Thursday, 24 August 2023

Polesotechnic League Or Coordination Service

"Private enterprise, ranging over greater reaches of space than any government, frequently where no effective government whatsoever existed, and soon becoming richer than any state, took over most of the Technic economy. The companies formed the Polesotechnic League as an association for mutual help and, to a degree, mutual discipline. The Pax Mercatoria spread among the stars.
"When did it go bad? Did it succumb to the vices of its very virtues?"
-Mirkheim, II, pp. 53-54.

"'It's fantastically complex, and the problem is getting worse. It's a case of transportation outstripping communication. We've got to bring all the components of our civilization together. You need only recall what happened on Earth back around the Second Dark Ages. Nowadays it could happen between whole stellar systems!'...
"'Sure... That's what the Union was organized to prevent. That's what Cordy work consists of.'
"'...we can't coordinate as many planets as are included in our civilization-range today. And that range is still expanding.'
"'[The Nomads]'re the worst disruptive factor our civilization has... They go everywhere and do anything, with no thought of the consequences. To Earth, the Nomads are romantic wanderers; to me, they're a pain.'"
-Poul Anderson, The Peregrine (New York, 1979), CHAPTER IV, pp. 29-30.,

In the Polesotechnic League period of the Technic History:

no interstellar government;
the unrestrained League.

In the Stellar Union period of the Psychotechnic History:

an interstellar government, the Union, and its enforcement arm, the Coordination Service;
the unrestrained (except by the Cordies) Nomads.

Which system is better?

See the comment by Anonymous in the combox here.

9 comments:

Sean M. Brooks said...

Kaor, Paul!

I far prefer the Polesotechnic League, before it went bad, to what we see with the meddlesome, rather smugly irritating Co-ordination Service!

Ad astra! Sean

Anonymous said...


Anderson's politics in the 1960s and 1970s seem to have been all over the map (the Galaxy Vietnam War petition, for example), but the idea of "not" looting irreplaceable treasures, rather than doing so, just because one could, seems rather more "civilized" (as in Flandry's oft-mentioned "civilization loyalist" position) than the plans of the super capitalist antagonist in The Pirate.

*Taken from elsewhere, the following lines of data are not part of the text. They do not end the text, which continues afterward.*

/-- T7. -/
theorem test_audio : (after (startAt .chip8 [] 0x300 ((List.replicate 8 [0x00, 0xFF]).flatten)) [0xF0, 0x02]).map
    (fun t => (t.audioPattern.toList, t.events.length, t.pc, t.idx)) =
      some ((List.replicate 8 [0x00, 0xFF]).flatten, 1, 0x0202, 0x0300) := by decide

/-- T8. -/
theorem test_pitch : (after (start .chip8 [(2, 0x40)]) [0xF2, 0x3A]).map (fun t => (t.pitch, t.events)) =
    some (64, [.setPitch 0x40]) := by decide

/-- T8: the frequencies of the pitches 64, 112 and 16. -/
theorem test_tone_frequency : IsToneFrequency 64 4000 ∧ IsToneFrequency 112 8000 ∧ IsToneFrequency 16 2000 := by
  have h64 : (64 : Byte).toNat = 64 := rfl
  have h112 : (112 : Byte).toNat = 112 := rfl
  have h16 : (16 : Byte).toNat = 16 := rfl
  refine ⟨⟨by norm_num, ?_⟩, ⟨by norm_num, ?_⟩, ⟨by norm_num, ?_⟩⟩
  · rw [h64]
  · rw [h112]; norm_num
  · rw [h16]; norm_num

/-- ST6, ST4. -/
theorem test_ldRVx :
    (after { start .schip [(0, 0x11)] with rpl := (Vector.replicate 16 0xBB) } [0xF0, 0x75]).map
      (fun t => (t.rpl[0], t.rpl[1], t.events)) = some (0x11, 0xBB, [.persist [0x11]]) ∧
    (after (start .chip8 [(0, 0xAA)]) [0xF0, 0x75]).map (fun t => (t.rpl[0], t.events)) = some (0, []) := by decide

/-- ST3, ST5. -/
theorem test_ldVxR :
    (after { start .schip [] with rpl := Vector.replicate 16 0x17 } [0xFF, 0x85]).map (fun t => (t.reg 7, t.reg 8)) =
      some (0x17, 0) ∧
    (after { start .xochip [] with rpl := Vector.replicate 16 0x17 } [0xFF, 0x85]).map (fun t => (t.reg 8, t.reg 15)) =
      some (0x17, 0x17) := by decide

/-! ### The iteration -/

/-- An iteration's inputs with no key: pause edge, quit edge, tick due. -/
def inputOf (pause quit tick : Bool) : Input :=
  { quietInput (Vector.replicate 16 false) with pauseEdge := pause, quitEdge := quit, tickDue := tick }

/-- A state that stands before the instruction `6A FF` with one iteration's inputs given. -/
def ready (s : State) (inp : Input) : State := { s.placeAtFetch [0x6A, 0xFF] with inputs := [inp] }

/-- The state after one iteration of it. -/
def nextOf (s : State) : Option State :=
  match step s with
  | .next t => some t
  | .fault _ => none
  | .refused _ => none

/-- T3, ticks 1 to 3: the level follows the sound timer before its decrement. -/
theorem test_tick_sound :
    (nextOf { ready (start .chip8 []) (inputOf false false true) with soundTimer := 1 }).map
      (fun t => (t.audioOn, t.soundTimer)) = some (true, 0) ∧
    (nextOf { ready (start .chip8 []) (inputOf false false true) with soundTimer := 0, audioOn := true }).map
      (fun t => (t.audioOn, t.soundTimer)) = some (false, 0) := by decide

/-- T5, T6: a frame is emitted exactly if `dirty`. -/
theorem test_tick_frame :
    (nextOf { ready (start .chip8 []) (inputOf false false true) with dirty := true, delayTimer := 1 }).map
      (fun t => (t.events.length, t.dirty, t.delayTimer)) = some (1, false, 0) ∧
    (nextOf (ready (start .chip8 []) (inputOf false false true))).map (fun t => t.events.length) = some 0 := by
  decide +kernel

/-- T9, T10, T11. -/
theorem test_pause_quit :
    (nextOf { ready (start .chip8 []) (inputOf false false true) with paused := true, delayTimer := 9 }).map
      (fun t => (t.delayTimer, t.cycleCounter)) = some (9, 0) ∧
    (nextOf (ready (start .chip8 []) (inputOf true false false))).map (fun t => (t.paused, t.cycleCounter)) = some (true, 0) ∧
    (nextOf { ready (start .chip8 []) (inputOf false true true) with paused := true, delayTimer := 9 }).map
      (fun t => (t.finished, t.cycleCounter, t.reg 10, t.delayTimer)) = some (true, 1, 0xFF, 9) := by decide

/-- 10_state.md R39: the extension overrides the configuration. -/
theorem test_selectMode : selectMode .chip8 .xo8 = .xochip ∧ selectMode .xochip .sc8 = .schip ∧
    selectMode .superchip .other = .schip := by decide

/-! ## Witnesses: states and operands that meet the hypotheses of each statement that has some -/

/-- Stands before `6A FF` with a quiet input. -/
def six : State := ready (start .chip8 []) (inputOf false false false)

theorem witness_EncodeOfDecode : decode [0xF0, 0x00, 0x12, 0x34, 0x99] = .instr (.ldlI 0x1234) [0x99] ∧
    decode [0xF0, 0x02] = .instr .audio [] := by decide

theorem witness_DecoderFollowsOpcodeTable :
    decode [0x8A, 0xB4, 0, 0] = .instr (.addReg 10 11) [0, 0] ∧ Known 0x8AB4 ∧ Known 0xF000 ∧ ¬ Known 0xF102 := by
  refine ⟨by decide, ⟨.addReg 0 0, by decide⟩, ⟨.ldlI 0, by decide⟩, ?_⟩
  rintro ⟨i, h⟩
  cases i <;> revert h <;> simp only [rowOf] <;> decide

theorem witness_StepRunsDecodedInstruction :
    six.ended = false ∧ ¬ Halted six six.nextInput ∧ decode (bytesAtPc six) = .instr (.ldImm 10 0xFF) [0, 0] := by
  refine ⟨by decide, ?_, by decide⟩
  unfold Halted
  decide

/-- ExitFinishesRun: an iteration that runs EXIT. -/
theorem witness_Exit : ∃ s : State, s.ended = false ∧ ¬ Halted s s.nextInput ∧
    decode (bytesAtPc s) = .instr .exit [0, 0] := by
  refine ⟨six.storeBytes 0x200 [0x00, 0xFD], by decide, ?_, by decide⟩
  unfold Halted
  decide

/-- The states of UnknownWordIsTwoByteNoOp. -/
theorem witness_UnknownWord :
    ∃ s : State, s.ended = false ∧ ¬ Halted s s.nextInput ∧ decode (bytesAtPc s) = .unknownOpcode 0x0123 [0, 0] := by
  refine ⟨six.storeBytes 0x200 [0x01, 0x23], by decide, ?_, by decide⟩
  unfold Halted
  decide

theorem witness_Paused : ({ six with paused := true }).ended = false ∧
    Halted { six with paused := true } (State.nextInput { six with paused := true }) := by
  refine ⟨by decide, ?_⟩
  unfold Halted
  decide

/-- Paused or not, with the quit edge. -/
theorem witness_Quit (paused : Bool) :
    ∃ s : State, s.paused = paused ∧ s.ended = false ∧ s.nextInput.quitEdge = true ∧
      decode (bytesAtPc s) = .instr (.ldImm 10 0xFF) [0, 0] ∧
      ∃ t, exec (.ldImm 10 0xFF) (sampled s s.nextInput) = .next t ∧ t.fault = none := by
  refine ⟨{ ready (start .chip8 []) (inputOf false true true) with paused := paused }, rfl, ?_, ?_, ?_, _, rfl, ?_⟩ <;>
    cases paused <;> decide

/-- The three ends of a run, and a running state. -/
theorem witness_StepStops :
    ({ six with fault := some (.underflow 0x200) }).fault ≠ none ∧ ({ six with finished := true }).finished = true ∧
    ({ six with hostError := true }).hostError = true ∧
    six.fault = none ∧ six.finished = false ∧ six.hostError = false := by decide

/-- A failed write of the save file, a tick due. -/
def failingSave : Input := { inputOf false false true with storageFails := true }

/-- The report's two hypotheses, and the states and inputs of the four clauses. -/
theorem witness_TickOnly :
    (failingSave.storageFails = true ∧ ∃ bytes, Event.persist bytes ∈ (State.events { six with events := [.persist [1]] })) ∧
    ¬ ((inputOf false false true).storageFails = true ∧ ∃ bytes, Event.persist bytes ∈ six.events) ∧
    ¬ (failingSave.storageFails = true ∧ ∃ bytes, Event.persist bytes ∈ (State.events { six with events := [.setPitch 1] })) ∧
    failingSave.tickDue = true ∧ (inputOf false false false).tickDue = false ∧
    six.fault = none ∧ six.finished = false ∧ ({ six with finished := true }).finished = true ∧
    ({ six with fault := some (.overflow 0x200) }).fault ≠ none := by
  refine ⟨⟨rfl, [1], List.mem_singleton.2 rfl⟩, fun h => absurd h.1 (by decide), ?_, by decide⟩
  rintro ⟨-, bytes, h⟩
  cases List.mem_singleton.1 h

/-- ST6 with a failing host (60_exceptions.md R285, 47_storage.md R266): the flags are kept, the warning follows. -/
theorem test_storage_warning :
    (nextOf { (start .schip [(0, 0x11)]).placeAtFetch [0xF0, 0x75] with inputs := [failingSave] }).map
      (fun t => (t.rpl[0], t.events, t.pc)) =
        some (0x11, [.persist [0x11], .warn .storageWriteFailed], 0x0202) := by decide

theorem witness_HostError : ({ six with dirty := true }).dirty = true ∧ six.dirty = false ∧
    (State.tick { six with dirty := true } (some .display)).hostError = true ∧
    (six.tick (some .audio)).hostError = true := by decide

/-- R306: the audio call fails after the frame and the delay decrement, before the tone and sound parts. -/
theorem test_audio_call_fails : (nextOf { ready (start .chip8 []) { inputOf false false true with hostError := some .audio } with
    dirty := true, delayTimer := 9, soundTimer := 5 }).map
      (fun t => (t.events.length, t.delayTimer, t.soundTimer, t.audioOn, t.hostError)) = some (1, 8, 5, false, true) := by
  decide +kernel

/-- A step that counts, a step that faults, an iteration without a step. -/
theorem witness_StepCountsCycles :
    (∃ s t, step s = .next t ∧ ¬ Halted s s.nextInput ∧ t.fault = none) ∧
    (∃ s t, step s = .next t ∧ ¬ Halted s s.nextInput ∧ t.fault ≠ none) ∧
    (∃ s t, step s = .next t ∧ Halted s s.nextInput) := by
  refine ⟨⟨six, _, rfl, ?_, by decide⟩, ⟨six.storeBytes 0x200 [0x00, 0xEE], _, rfl, ?_, by decide⟩,
    ⟨{ six with paused := true }, _, rfl, ?_⟩⟩ <;> unfold Halted <;> decide

/-- A step in CHIP8 mode from a state with the invariant. -/
theorem witness_StepKeeps : ∃ s t : State, s.Inv ∧ s.mode = .chip8 ∧ step s = .next t := by
  refine ⟨{ start .chip8 [] with inputs := [inputOf false false true] }, _, ⟨by decide, ?_, by decide, trivial⟩, by decide, rfl⟩
  exact Memory.wf_nil

/-- Inv also at a recorded fault, at its boundary. -/
theorem witness_Inv_fault : State.Inv { start .chip8 [] with fault := some (.underflow 0x200) } ∧
    State.Inv { start .chip8 [] with sp := 15, fault := some (.overflow 0x200) } :=
  ⟨⟨by decide, Memory.wf_nil, by decide, rfl, rfl⟩, ⟨by decide, Memory.wf_nil, by decide, rfl, rfl⟩⟩

/-- ResetMeetsInvariant, ResetLeavesDocumentedState: the reset state, legal parameters, the bounds of the zero bytes. -/
theorem witness_Reset : State.reset = State.resetWith defaultParams .chip8 (Vector.replicate 16 0) ∧ defaultParams.Legal ∧
    ((0x004F : Word).toNat < 0x0050 ∧ (0x004F : Word).toNat < defaultParams.hiresFontOffset.toNat) ∧
    (0x00A0 ≤ (0x0104 : Word).toNat ∧ defaultParams.hiresFontOffset.toNat + 100 ≤ (0x0104 : Word).toNat) :=
  ⟨rfl, by decide⟩

/-- ROMs of the greatest length and of one byte more. -/
theorem witness_LaunchPlacesProgram :
    (List.replicate 65024 (0x12 : Byte)).length ≤ 65024 ∧ 65024 < (List.replicate 65025 (0x12 : Byte)).length := by
  rw [List.length_replicate, List.length_replicate]
  decide

theorem witness_OnlyStackFaultsFault :
    (∃ t, exec (.call 0x300) { six with sp := 15 } = .next t ∧ six.fault = none ∧ t.fault ≠ none) ∧
    (∃ t, exec .ret { six with sp := 0 } = .next t ∧ six.fault = none ∧ t.fault ≠ none) :=
  ⟨⟨_, rfl, by decide, by decide⟩, ⟨_, rfl, by decide, by decide⟩⟩

theorem witness_OnlyDocumentedWriters : ∃ t, exec (.ldImm 10 0xFF) six = .next t := ⟨_, rfl⟩

/-- An instruction that never writes VF, and two that may in one mode only. -/
theorem witness_VfKept :
    (∃ t, exec (.addI 15) six = .next t ∧ mayWriteVf six.mode (.addI 15) = false) ∧
    mayWriteVf .schip (.orReg 0 1) = false ∧ mayWriteVf .schip (.ldVxR 15) = false ∧
    mayWriteVf .chip8 (.orReg 0 1) = true ∧ mayWriteVf .xochip (.ldVxR 15) = true :=
  ⟨⟨_, rfl, by decide⟩, by decide⟩

theorem witness_Canonical : Memory.wf defaultParams [(0x200, 0x6A), (0x201, 0xFF)] ∧ Memory.wf defaultParams [] ∧
    ∀ a < 65536, Memory.read defaultParams [(0x200, 0x6A)] a = Memory.read defaultParams [(0x200, 0x6A)] a :=
  ⟨by decide, Memory.wf_nil, fun _ _ => rfl⟩

/-- Both clauses, with the register at the ends of its range. -/
theorem witness_OffsetJump : (start .schip []).mode = .schip ∧ (15 : Reg).val = (0xFFF : Imm12).toNat / 256 ∧
    (0 : Reg).val = (0x0FF : Imm12).toNat / 256 ∧ (start .xochip []).mode ≠ .schip := by decide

The obvious point that actions have consequences is foundational to the back story of the "filed-off" ERE-Sassanian conflict of Terra-Merseia that frames all the Flandry stories, after all.

The Commonalty Rangers in Starfog (1967) seems to reflect similar dynamics as the Coordination Service, which reads like a mix of Interpol and the USCG; and Anderson - just like Heinlein, at one point - seems to have managed a novel or two where the crisis du jour was defused by some fairly adroit professional diplomats/civil servants, rather than whose battlefleet was more numerous.

Interesting, that.

Jim Baerg said...

Anonymous:
Thanks for your comments.
Could you please attach a name (or pseudonym) to them so we don't at some time start getting 2 anonymous commentators to confuse matters?

DaveShoup2MD said...


Okay. ;)

paulshackley2017@gmail.com said...

Thank you.

DaveShoup2MD said...


You are entirely welcome.

S.M. Stirling said...

As one of H. Beam Piper's characters said, diplomacy operates on credit... and sooner or later, you have to pay off in cash on the battlefield, or you go bankrupt and go broke.

DaveShoup2MD said...


And yet, even Piper came up with protagonists who "won" their conflict with tools other than brute force.

Sean M. Brooks said...

Kaor, Dave!

But the real world is not like that. Those who win wars were the ones willing to accept the costs of achieving victory.

Even that murderous bungler, Putin, might win his war with Ukraine by sheerly ruthless determination a la Stalin.